To further gauge the interchangeability of conventional microscopy with digital display
for primary diagnosis, 12 pathologists examined 113 canine naturally occurring mucosal
melanomas exhibiting a wide range of mitotic activity. Design reflected diverse diagnostic
settings and investigated independent location, interpretation, and enumeration of mitotic
figures. Intermodality agreement was assessed employing conventional microscopy (CM40×),
and whole slide image specimens scanned at 20× (WSI20×) and at 40× (WSI40×) objective
magnifications. An aggregate 1647 mitotic figure count observations were available from
conventional microscopy and whole slide images for comparison. The intraobserver
concordance rate of paired observations was 0.785 to 0.801; interobserver rate was 0.784
to 0.794. Correlation coefficients between the 2 digital modes, and as compared to
conventional microscopy, were similar and suggest noninferiority among modalities,
including whole slide image acquired at lower 20× resolution.

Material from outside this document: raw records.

/-! ### Sensor ports (R300, R304) -/

/-- A reception error recorded once per port and step (R300). -/
def State.rxError (s : State) (kind p : Nat) : State :=
  s.logGated kind p s.streamNow { cls := .rxError, status := .dropped, source := some 3, sev := some .info, unit := p }

/-- A packet that passes the checks: decoded, mapped, stamped and appended (R304). -/
def State.takePacket (s : State) (p : Nat) (payload : List Byte) : State :=
  let x := s.port p
  match x.decodeMap, x.intakeMap with
  | some m, some im =>
    let d := decodePacket m x.th payload
    let px := d.out.reverse
    let ev := px.map fun q => (mapPixel im q, ((q.t * mapField m 8 4 / 1000 : Nat) : Int))
    let s1 := (((s.bump (Reg.RX_PKTS p)).bumpBy (Reg.RX_BYTES p) payload.length).bumpBy (Reg.DECODE_ERR p) d.errs).bumpBy
      (Reg.NOMAP p) (ev.countP fun e => e.1.isNone)
    (s1.setPort p { x with th := d.th }).takeEvents p (s.reg (Reg.TSMODE p) == 1) ev
  | _, _ => s

/-- CSI2_PACKET_RECEIVE: a long packet at a sensor port, with what its header ECC and payload CRC found (R300). -/
def execCsi2PacketReceive (p : Fin 4) (hdr : Ecc) (crcOk : Bool) (vc : Fin 16) (dt : BitVec 6) (payload : List Byte) (s : State) :
    Host.Outcome State Fault Refusal :=
  let dtmask := match (s.port p.val).decodeMap with
    | some m => mapByte m 3
    | none => 0
  let known : Bool := dt.toNat / 8 == 6 && natBit dtmask (dt.toNat % 8)
  if s.reg Reg.PWR_STATE ≠ 0 then .next (s.bump Reg.SLEEP_RX_DROP)
  else if hdr = .uncorrectable then .next ((s.bump (Reg.HDR_ERR p.val)).rxError 27 p.val)
  else
    let s1 := if hdr = .corrected then s.bump (Reg.RX_HDR_CORR p.val) else s
    if !crcOk then .next ((s1.bump (Reg.CRC_ERR p.val)).rxError 28 p.val)
    else if vc.val ≠ s.reg (Reg.VC p.val) ∨ !known then .next (s1.bump (Reg.RX_IGNORED p.val))
    else if s.reg (Reg.PORT_STATE p.val) ≠ 1 then .next (s1.bump (Reg.RX_DISARMED p.val))
    else .next (s1.takePacket p.val payload)

/-! ### Ethernet ports (R311, R312, R314) -/

/-- EtherType of a frame and where its payload begins, one 802.1Q tag passed over (R310). -/
def etherType (frame : List Byte) : Nat × Nat :=
  let ty (i : Nat) : Nat := netNat ((frame.drop i).take 2)
  if ty 12 = 0x8100 then (ty 16, 18) else (ty 12, 14)

/-- Whether a frame is addressed to the port itself. -/
def State.ownFrame (s : State) (e : Nat) (frame : List Byte) : Bool := frame.take 6 == leBytes 6 (s.viewObj (Reg.ETH_MAC e))

/-- The address filter: own unicast, broadcast, listed multicast, or everything (R310). -/
def State.frameWanted (s : State) (e : Nat) (frame : List Byte) : Bool :=
  let dst := leNat (frame.take 6)
  s.reg (Reg.PROMISC e) == 1 || s.ownFrame e frame || dst == 0xFFFFFFFFFFFF ||
    (List.range 8).any fun i => dst != 0 && bitField (s.reg (Reg.MCAST_FILTER e)) (48 * i) 48 == dst

/-- The sequence number of a frame compared with the last of its stream, of the first 64 streams since ARM (R312). -/
def State.noteSequence (s : State) (p stream seq : Nat) : State :=
  let x := s.port p
  match Assoc.get? stream x.seqs with
  | none => if x.seqs.length < 64 then s.setPort p { x with seqs := Assoc.set stream seq x.seqs } else s
  | some last =>
    let k := (seq + 65536 - (last + 1) % 65536) % 65536
    let s1 := s.setPort p { x with seqs := Assoc.set stream seq x.seqs }
    if k = 0 then s1 else if k < 32768 then s1.bumpBy (Reg.SEQ_GAP p) k else s.bump (Reg.SEQ_OOO p)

As mitotic figure counts
serve for prognostic grading of several tumor types, including melanoma, 6 of 8
pathologists retrospectively predicted survival prognosis using whole slide images,
compared to 9 of 10 by conventional microscopy, a first evaluation of whole slide image
for mitotic figure prognostic grading. This study demonstrated agreement of replicate
reads obtained across conventional microscopy and whole slide images. Hence, quantifying
mitotic figures served as surrogate histological feature with which to further credential
the interchangeability of whole slide images for primary diagnosis.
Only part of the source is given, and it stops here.